An injury to the elbow joint so that adjoining bones are displaced from their normal position and no longer touch each other. An elbow dislocation is usually a surgical emergency because damage to nerves and blood vessels is common and severe.

BODY PARTS INVOLVED

  • Elbow joint.
  • Adjoining arm bones (ulna, radius and humerus).
  • Collateral ligament of the elbow.
  • Soft tissue surrounding the dislocation, including nerves, tendons, muscles and blood vessels.

Causes

  • Direct blow to the elbow.
  • Fall onto an outstretched hand.
  • End result of a severe elbow sprain.
  • Congenital elbow abnormality, such as shallow or malformed joint surfaces.
  • Powerful muscle contractions.

Signs & Symptoms

  • Excruciating pain at the time of injury.
  • Loss of elbow function.
  • Severe pain when attempting to move the elbow.
  • Visible deformity if the dislocated bones have locked in the dislocated position. Bones may spontaneously reposition themselves and leave no deformity, but damage is the same.
  • Tenderness over the dislocation.
  • Swelling and bruising around the elbow.
  • Numbness or paralysis in the arm below the dislocation caused by pressure on blood vessels or nerves.
  • Decreased or absent pulse at the wrist because of blood-vessel damage.

Treatment

Follow your doctor's instructions. These instructions are supplemental.

First Aid

  • Keep the person warm with blankets to decrease the possibility of shock.
  • Cut away clothing if possible, but don't move the injured area to do so.
  • Immobilize the elbow, shoulder and wrist with padded splints in the position they are in.
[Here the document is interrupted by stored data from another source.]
-- ==== Sys2Proof/Tests/Slice0.lean ====
section
/-! SUPPORT. Tests: ill-formed instructions refused, every constructor's words, single steps with the values of
spec/95_test_vectors.md, what the interface's fetch runs, and for every obligation with hypotheses a witness that meets
them. -/

namespace Sys2Proof.Tests

open Sys2Proof.Machine

/-- The same thing `n` times. -/
def fill {α : Type} (n : Nat) (a : α) : List α := List.replicate n a

@[simp] theorem fill_length {α : Type} (n : Nat) (a : α) : (fill n a).length = n := by simp [fill]

theorem fill_count (n : Nat) (a b : Byte) : (fill n a).count b = if a = b then n else 0 := by
  simp [fill, List.count_replicate]

/-! ### WellFormed smoke -/

theorem test_payload_256_refused : (Instr.select (fill 256 0)).wellFormed = false := by
  simp only [Instr.wellFormed, Instr.operandBytes, fill_length]; decide
theorem test_payload_255_accepted : (Instr.select (fill 255 0)).wellFormed = true := by
  simp only [Instr.wellFormed, Instr.operandBytes, fill_length]; decide
theorem test_path_256_refused : (Instr.playByPath 1 (fill 256 0x61)).wellFormed = false := by
  simp only [Instr.wellFormed, Instr.operandBytes, fill_length]; decide
theorem test_path_255_accepted : (Instr.interludeByPath 1 (fill 255 0x61)).wellFormed = true := by
  simp only [Instr.wellFormed, Instr.operandBytes, fill_length]; decide
theorem test_entries_128_refused : (Instr.combinationPlay (fill 128 (0x30, 0x31))).wellFormed = false := by
  simp only [Instr.wellFormed, Instr.operandBytes, fill_length]; decide
theorem test_entries_127_accepted : (Instr.combinationPlay (fill 127 (0x30, 0x31))).wellFormed = true := by
  simp only [Instr.wellFormed, Instr.operandBytes, fill_length]; decide
theorem test_refused_payloads :
    [Instr.playByNumber, .setDevice, .setVolume, .setCycleMode, .setCycleTimes, .setEq, .select].all
      (fun mk => !(mk (fill 256 0)).wellFormed) = true := by
  simp only [Instr.wellFormed, Instr.operandBytes, fill_length, List.all_cons]; decide

/-! ### Decoding: words written out from R80 to R83 (bit 7, `KIND`, `OPSEL`), R85, R87, R89, R92 and R90 -/

theorem test_decode_nop : decode .ctrl [0b0_000_0000] = .ok (.nop, []) := rfl
theorem test_decode_build : decode .ctrl [0b0_000_0001] = .ok (.build, []) := rfl
theorem test_decode_encpath : decode .ctrl [0b0_000_0010] = .ok (.encpath, []) := rfl
theorem test_decode_bpath : decode .ctrl [0b0_000_0011] = .ok (.bpath, []) := rfl
theorem test_decode_bcomb : decode .ctrl [0b0_000_0100] = .ok (.bcomb, []) := rfl
theorem test_decode_decode : decode .ctrl [0b0_000_0101] = .ok (.decode, []) := rfl
theorem test_decode_decu16 : decode .ctrl [0b0_000_0110] = .ok (.decu16, []) := rfl
theorem test_decode_decenum_playState : decode .ctrl [0b0_000_0111] = .ok (.decenumPlayState, []) := rfl
theorem test_decode_decenum_device : decode .ctrl [0b0_001_0111] = .ok (.decenumDevice, []) := rfl
theorem test_decode_decenum_equalizer : decode .ctrl [0b0_010_0111] = .ok (.decenumEqualizer, []) := rfl
theorem test_decode_decenum_cycleMode : decode .ctrl [0b0_011_0111] = .ok (.decenumCycleMode, []) := rfl
theorem test_decode_decenum_previousDirPolicy :
    decode .ctrl [0b0_100_0111] = .ok (.decenumPreviousDirPolicy, []) := rfl
theorem test_decode_reserved :
    decode .ctrl [0b1_000_0001] = .error .reservedBit7 ∧ decode .ctrl [0b0_000_1000] = .error .reservedOpsel ∧
    decode .ctrl [0b0_001_0001] = .error .kindWithoutDecenum ∧ decode .ctrl [0b0_101_0111] = .error .reservedKind ∧
    decode .ctrl [] = .error .truncated := ⟨rfl, rfl, rfl, rfl, rfl⟩

theorem test_decode_queryPlayState : decode .driver [0xAA, 0x01, 0x00] = .ok (.queryPlayState, []) := rfl
theorem test_decode_play : decode .driver [0xAA, 0x02, 0x00] = .ok (.play, []) := rfl
theorem test_decode_pause : decode .driver [0xAA, 0x03, 0x00] = .ok (.pause, []) := rfl
theorem test_decode_stop : decode .driver [0xAA, 0x04, 0x00] = .ok (.stop, []) := rfl
theorem test_decode_previous : decode .driver [0xAA, 0x05, 0x00] = .ok (.previous, []) := rfl
theorem test_decode_next : decode .driver [0xAA, 0x06, 0x00] = .ok (.next, []) := rfl
theorem test_decode_playByNumber :
    decode .driver [0xAA, 0x07, 0x02, 0x00, 0x01] = .ok (.playByNumber [0x00, 0x01], []) := rfl
theorem test_decode_playByPath :
    decode .driver [0xAA, 0x08, 0x03, 0x01, 0x2F, 0x61, 0x2E] = .ok (.playByPath 0x01 [0x2F, 0x61, 0x2E], []) := rfl
theorem test_decode_getDevice : decode .driver [0xAA, 0x0A, 0x00] = .ok (.getDevice, []) := rfl
theorem test_decode_setDevice : decode .driver [0xAA, 0x0B, 0x01, 0x01] = .ok (.setDevice [0x01], []) := rfl
theorem test_decode_getSoundCount : decode .driver [0xAA, 0x0C, 0x00] = .ok (.getSoundCount, []) := rfl
theorem test_decode_getPlayingSound : decode .driver [0xAA, 0x0D, 0x00] = .ok (.getPlayingSound, []) := rfl
theorem test_decode_previousDirE : decode .driver [0xAA, 0x0E, 0x00] = .ok (.previousDirE, []) := rfl
theorem test_decode_previousDirF : decode .driver [0xAA, 0x0F, 0x00] = .ok (.previousDirF, []) := rfl
theorem test_decode_stopInterlude : decode .driver [0xAA, 0x10, 0x00] = .ok (.stopInterlude, []) := rfl
theorem test_decode_getFirstInDir : decode .driver [0xAA, 0x11, 0x00] = .ok (.getFirstInDir, []) := rfl
theorem test_decode_getSoundCountDir : decode .driver [0xAA, 0x12, 0x00] = .ok (.getSoundCountDir, []) := rfl
theorem test_decode_setVolume :
    decode .driver [0xAA, 0x13, 0x01, 0x14, 0xD2] = .ok (.setVolume [0x14], [0xD2]) := rfl
theorem test_decode_volumeUp : decode .driver [0xAA, 0x14, 0x00] = .ok (.volumeUp, []) := rfl
theorem test_decode_volumeDown : decode .driver [0xAA, 0x15, 0x00] = .ok (.volumeDown, []) := rfl
theorem test_decode_interludeByPath :
    decode .driver [0xAA, 0x17, 0x01, 0x02, 0x61] = .ok (.interludeByPath 0x02 [0x61], []) := rfl
theorem test_decode_setCycleMode : decode .driver [0xAA, 0x18, 0x01, 0x02] = .ok (.setCycleMode [0x02], []) := rfl
theorem test_decode_setCycleTimes :
    decode .driver [0xAA, 0x19, 0x02, 0x00, 0x03] = .ok (.setCycleTimes [0x00, 0x03], []) := rfl
theorem test_decode_setEq : decode .driver [0xAA, 0x1A, 0x01, 0x01] = .ok (.setEq [0x01], []) := rfl
theorem test_decode_combinationPlay :
    decode .driver [0xAA, 0x1B, 0x04, 0x30, 0x31, 0x30, 0x32] =
      .ok (.combinationPlay [(0x30, 0x31), (0x30, 0x32)], []) := rfl
theorem test_decode_endCombinationPlay : decode .driver [0xAA, 0x1C, 0x00] = .ok (.endCombinationPlay, []) := rfl
theorem test_decode_select : decode .driver [0xAA, 0x1F, 0x02, 0x00, 0x02] = .ok (.select [0x00, 0x02], []) := rfl
theorem test_decode_no_command :
    decode .driver [0xAB, 0x02, 0x00] = .error .noHeader ∧ decode .driver [0xAA, 0x16, 0x00] = .error .unlistedOpcode ∧
    decode .driver [0xAA, 0x02, 0x01, 0x00] = .error .unexpectedPayload ∧
    decode .driver [0xAA, 0x1B, 0x03, 0x30, 0x31, 0x30] = .error .oddEntries ∧
    decode .driver [0xAA, 0x13, 0x02, 0x14] = .error .truncated := ⟨rfl, rfl, rfl, rfl, rfl⟩

theorem test_decode_reply5 :
    decode .line [0xAA, 0x01, 0x01, 0x7F, 0x2B] = .ok (.reply5 0xAA 0x01 0x01 0x7F 0x2B, []) := rfl
theorem test_decode_reply6 :
    decode .line [0xAA, 0x0C, 0x02, 0x01, 0x2C, 0xE5] = .ok (.reply6 0xAA 0x0C 0x02 0x01 0x2C 0xE5, []) := rfl
theorem test_decode_no_reply : decode .line [0xAA, 0x01, 0x01, 0x7F] = .error .notAReplyLength := rfl

/-! ### Single steps, with the values of spec/95_test_vectors.md -/

/-- A state after reset in which the host has loaded its operands. -/
def loaded (opc dev : Byte) (elen : Half) (bytes : List Byte) : State :=
  { State.reset with codec := { Codec.reset with
      opc := opc
      dev := dev
      elen := elen
      ilen := BitVec.ofNat 16 bytes.length
      ibuf := memWriteBytes [] 0 bytes } }

/-- A state after reset in which the transport's next answer is fixed. -/
def answering (bytes : List Byte) : State :=
  { State.reset with link := { State.reset.link with answers := [{ arrived := bytes, limit := bytes.length }] } }

/-- Did the step end in a next state with these results? -/
def leaves (r : Result) (status : Byte) (val : Half) (acc : Byte) (out : List Byte) : Bool :=
  match r with
  | .next t =>
    t.codec.status == status && t.codec.val == val && t.codec.acc == acc && t.codec.olen.toNat == out.length &&
      t.codec.obuf == memWriteBytes [] 0 out
  | _ => false

/-- `/00001.mp3` -/
def songPath : List Byte := [0x2F, 0x30, 0x30, 0x30, 0x30, 0x31, 0x2E, 0x6D, 0x70, 0x33]

theorem test_nop_clears : leaves (exec .nop (loaded 0 0 0 [])) 0x00 0 0x00 [] = true := by decide
-- B34, B21
theorem test_build_frame : leaves (exec .build (loaded 0x56 0 0 [0x56, 0x56])) 0x00 0 0xAE
    [0xAA, 0x56, 0x02, 0x56, 0x56, 0xAE] = true := by decide
theorem test_build_checksum_wraps :
    leaves (exec .build (loaded 0x56 0 0 [])) 0x00 0 0x00 [0xAA, 0x56, 0x00, 0x00] = true := by decide
-- P1
theorem test_encpath_song : leaves (exec .encpath (loaded 0 1 0 songPath)) 0x00 0 0x00
    [0x0B, 0x01, 0x2F, 0x30, 0x30, 0x30, 0x30, 0x31, 0x2A, 0x4D, 0x50, 0x33] = true := by decide
-- R157, R158: `a/b` keeps its first byte; the length byte counts the inner slash twice
theorem test_encpath_inner_slash : leaves (exec .encpath (loaded 0 1 0 [0x61, 0x2F, 0x62])) 0x00 0 0x00
    [0x05, 0x01, 0x61, 0x2A, 0x42] = true := by decide
theorem test_bpath_song : leaves (exec .bpath (loaded 0x08 1 0 songPath)) 0x00 0 0xD8
    [0xAA, 0x08, 0x0B, 0x01, 0x2F, 0x30, 0x30, 0x30, 0x30, 0x31, 0x2A, 0x4D, 0x50, 0x33, 0xD8] = true := by decide
theorem test_bpath_empty : leaves (exec .bpath (loaded 0x08 1 0 [])) 0x02 0 0x00 [] = true := by decide
theorem test_bcomb_two : leaves (exec .bcomb (loaded 0x02 0 0 [0x30, 0x31, 0x30, 0x32])) 0x00 0 0x8C
    [0xAA, 0x1B, 0x04, 0x30, 0x31, 0x30, 0x32, 0x8C] = true := by decide
theorem test_bcomb_odd : leaves (exec .bcomb (loaded 0 0 0 [0x30])) 0x07 0 0x00 [] = true := by decide
-- V8, V5
theorem test_decode_payload : leaves (exec .decode (loaded 0 0 6 [0xAA, 0x0C, 0x02, 0x01, 0x2C, 0xE5])) 0x00 0 0xE5
    [0x01, 0x2C] = true := by decide
theorem test_decode_mismatch :
    leaves (exec .decode (loaded 0 0 5 [0xAA, 0x01, 0x01, 0x01, 0xAE])) 0x04 0 0xAD [] = true := by decide
-- V8, V1
theorem test_decu16_big_endian : leaves (exec .decu16 (loaded 0 0 6 [0xAA, 0x0C, 0x02, 0x01, 0x2C, 0xE5])) 0x00 0x012C
    0xE5 [0x01, 0x2C] = true := by decide
theorem test_decu16_too_short :
    leaves (exec .decu16 (loaded 0 0 5 [0xAA, 0x01, 0x01, 0x01, 0xAD])) 0x03 0 0xAD [] = true := by decide
-- V4, V6 and the table of all five kinds
theorem test_decenum_playState_fail : leaves (exec .decenumPlayState (loaded 0 0 5 [0xAA, 0x01, 0x01, 0x7F, 0x2B]))
    0x08 0x007F 0x2B [0x7F] = true := by decide
theorem test_decenum_playState_short :
    leaves (exec .decenumPlayState (loaded 0 0 5 [0xAA, 0x01, 0x01, 0x01])) 0x0B 0 0x00 [] = true := by decide
theorem test_decenum_device_sd : leaves (exec .decenumDevice (loaded 0 0 5 [0xAA, 0x0A, 0x01, 0x01, 0xB6])) 0x00 0x0001
    0xB6 [0x01] = true := by decide
theorem test_decenum_equalizer : leaves (exec .decenumEqualizer (loaded 0 0 5 [0xAA, 0x01, 0x01, 0x05, 0xB1])) 0x08
    0x0005 0xB1 [0x05] = true := by decide
theorem test_decenum_cycleMode : leaves (exec .decenumCycleMode (loaded 0 0 5 [0xAA, 0x01, 0x01, 0x07, 0xB3])) 0x00
    0x0007 0xB3 [0x07] = true := by decide
theorem test_decenum_previousDirPolicy :
    leaves (exec .decenumPreviousDirPolicy (loaded 0 0 5 [0xAA, 0x01, 0x01, 0x02, 0xAE])) 0x08 0x0002 0xAE
      [0x02] = true := by decide
-- R84, R139
theorem test_reserved_word : leaves (writeCtrl 0x08 (loaded 0 0 0 [])) 0x07 0 0x00 [] = true := by decide
theorem test_reserved_kind : leaves (writeCtrl 0x57 (loaded 0 0 0 [])) 0x0F 0 0x00 [] = true := by decide

-- the examples of R188 to R213
theorem test_play : leaves (exec .play State.reset) 0 0 0xAC [0xAA, 0x02, 0x00, 0xAC] = true := by decide
theorem test_pause : leaves (exec .pause State.reset) 0 0 0xAD [0xAA, 0x03, 0x00, 0xAD] = true := by decide
theorem test_stop : leaves (exec .stop State.reset) 0 0 0xAE [0xAA, 0x04, 0x00, 0xAE] = true := by decide
theorem test_previous : leaves (exec .previous State.reset) 0 0 0xAF [0xAA, 0x05, 0x00, 0xAF] = true := by decide
theorem test_next : leaves (exec .next State.reset) 0 0 0xB0 [0xAA, 0x06, 0x00, 0xB0] = true := by decide
theorem test_playByNumber : leaves (exec (driverPlayByNumber 1) State.reset) 0 0 0xB4
    [0xAA, 0x07, 0x02, 0x00, 0x01, 0xB4] = true := by decide
theorem test_playByPath : leaves (exec (.playByPath 0x01 songPath) State.reset) 0 0 0xD8
    [0xAA, 0x08, 0x0B, 0x01, 0x2F, 0x30, 0x30, 0x30, 0x30, 0x31, 0x2A, 0x4D, 0x50, 0x33, 0xD8] = true := by decide
theorem test_setDevice :
    leaves (exec (driverSetDevice 1) State.reset) 0 0 0xB7 [0xAA, 0x0B, 0x01, 0x01, 0xB7] = true := by decide
theorem test_previousDirE :
    leaves (exec .previousDirE State.reset) 0 0 0xB8 [0xAA, 0x0E, 0x00, 0xB8] = true := by decide
theorem test_previousDirF :
    leaves (exec .previousDirF State.reset) 0 0 0xB9 [0xAA, 0x0F, 0x00, 0xB9] = true := by decide
theorem test_stopInterlude :
    leaves (exec .stopInterlude State.reset) 0 0 0xBA [0xAA, 0x10, 0x00, 0xBA] = true := by decide
theorem test_setVolume :
    leaves (exec (driverSetVolume 0x14) State.reset) 0 0 0xD2 [0xAA, 0x13, 0x01, 0x14, 0xD2] = true := by decide
theorem test_volumeUp : leaves (exec .volumeUp State.reset) 0 0 0xBE [0xAA, 0x14, 0x00, 0xBE] = true := by decide
theorem test_volumeDown : leaves (exec .volumeDown State.reset) 0 0 0xBF [0xAA, 0x15, 0x00, 0xBF] = true := by decide
theorem test_interludeByPath : leaves (exec (.interludeByPath 0x01 songPath) State.reset) 0 0 0xE7
    [0xAA, 0x17, 0x0B, 0x01, 0x2F, 0x30, 0x30, 0x30, 0x30, 0x31, 0x2A, 0x4D, 0x50, 0x33, 0xE7] = true := by decide
theorem test_setCycleMode :
    leaves (exec (driverSetCycleMode 2) State.reset) 0 0 0xC5 [0xAA, 0x18, 0x01, 0x02, 0xC5] = true := by decide
theorem test_setCycleTimes : leaves (exec (driverSetCycleTimes 3) State.reset) 0 0 0xC8
    [0xAA, 0x19, 0x02, 0x00, 0x03, 0xC8] = true := by decide
theorem test_setEq :
    leaves (exec (driverSetEq 1) State.reset) 0 0 0xC6 [0xAA, 0x1A, 0x01, 0x01, 0xC6] = true := by decide
theorem test_combinationPlay : leaves (exec (.combinationPlay [(0x30, 0x31), (0x30, 0x32)]) State.reset) 0 0 0x8C
    [0xAA, 0x1B, 0x04, 0x30, 0x31, 0x30, 0x32, 0x8C] = true := by decide
theorem test_endCombinationPlay :
    leaves (exec .endCombinationPlay State.reset) 0 0 0xC6 [0xAA, 0x1C, 0x00, 0xC6] = true := by decide
theorem test_select : leaves (exec (driverSelect 2) State.reset) 0 0 0xCD
    [0xAA, 0x1F, 0x02, 0x00, 0x02, 0xCD] = true := by decide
Don't try to manipulate the elbow.
  • Follow the R.I.C.E. plan (rest, ice, compression and elevation) whenever you have swelling, warmth or pain in your elbow.

Continuing Care

  • Splints will be necessary to immobilize the elbow , and sling will be necessary to immobilize the entire arm. The posterior (hind) splint is usually removed 2 weeks after injury, and the anterior(front) splint is removed 1 week later .A sling is used for another week.
  • Use ice soaks 3 or 4 times a day. Fill a bucket with water, and soak the injured area for 20 minutes at a time.
  • Use heat applications if heat feels better.Use heat lamps,hot showers or heating pads.
  • Take whirlpool treatments,if available

Home Diet

  • Drink only water before manipulation or surgery to correct the dislocation. Solid food in your stomach makes vomiting under general anesthesia more hazardous.
  • Eat a well-balanced diet that includes extra protein, such as meat, fish, poultry, cheese, milk and eggs. Increase fiber and fluid intake to prevent constipation due to decreased activity.
Prevention
  • Build your overall strength and muscle tone with a long-term conditioning program appropriate for your sport.
  • Wear elbow pads for contact sports.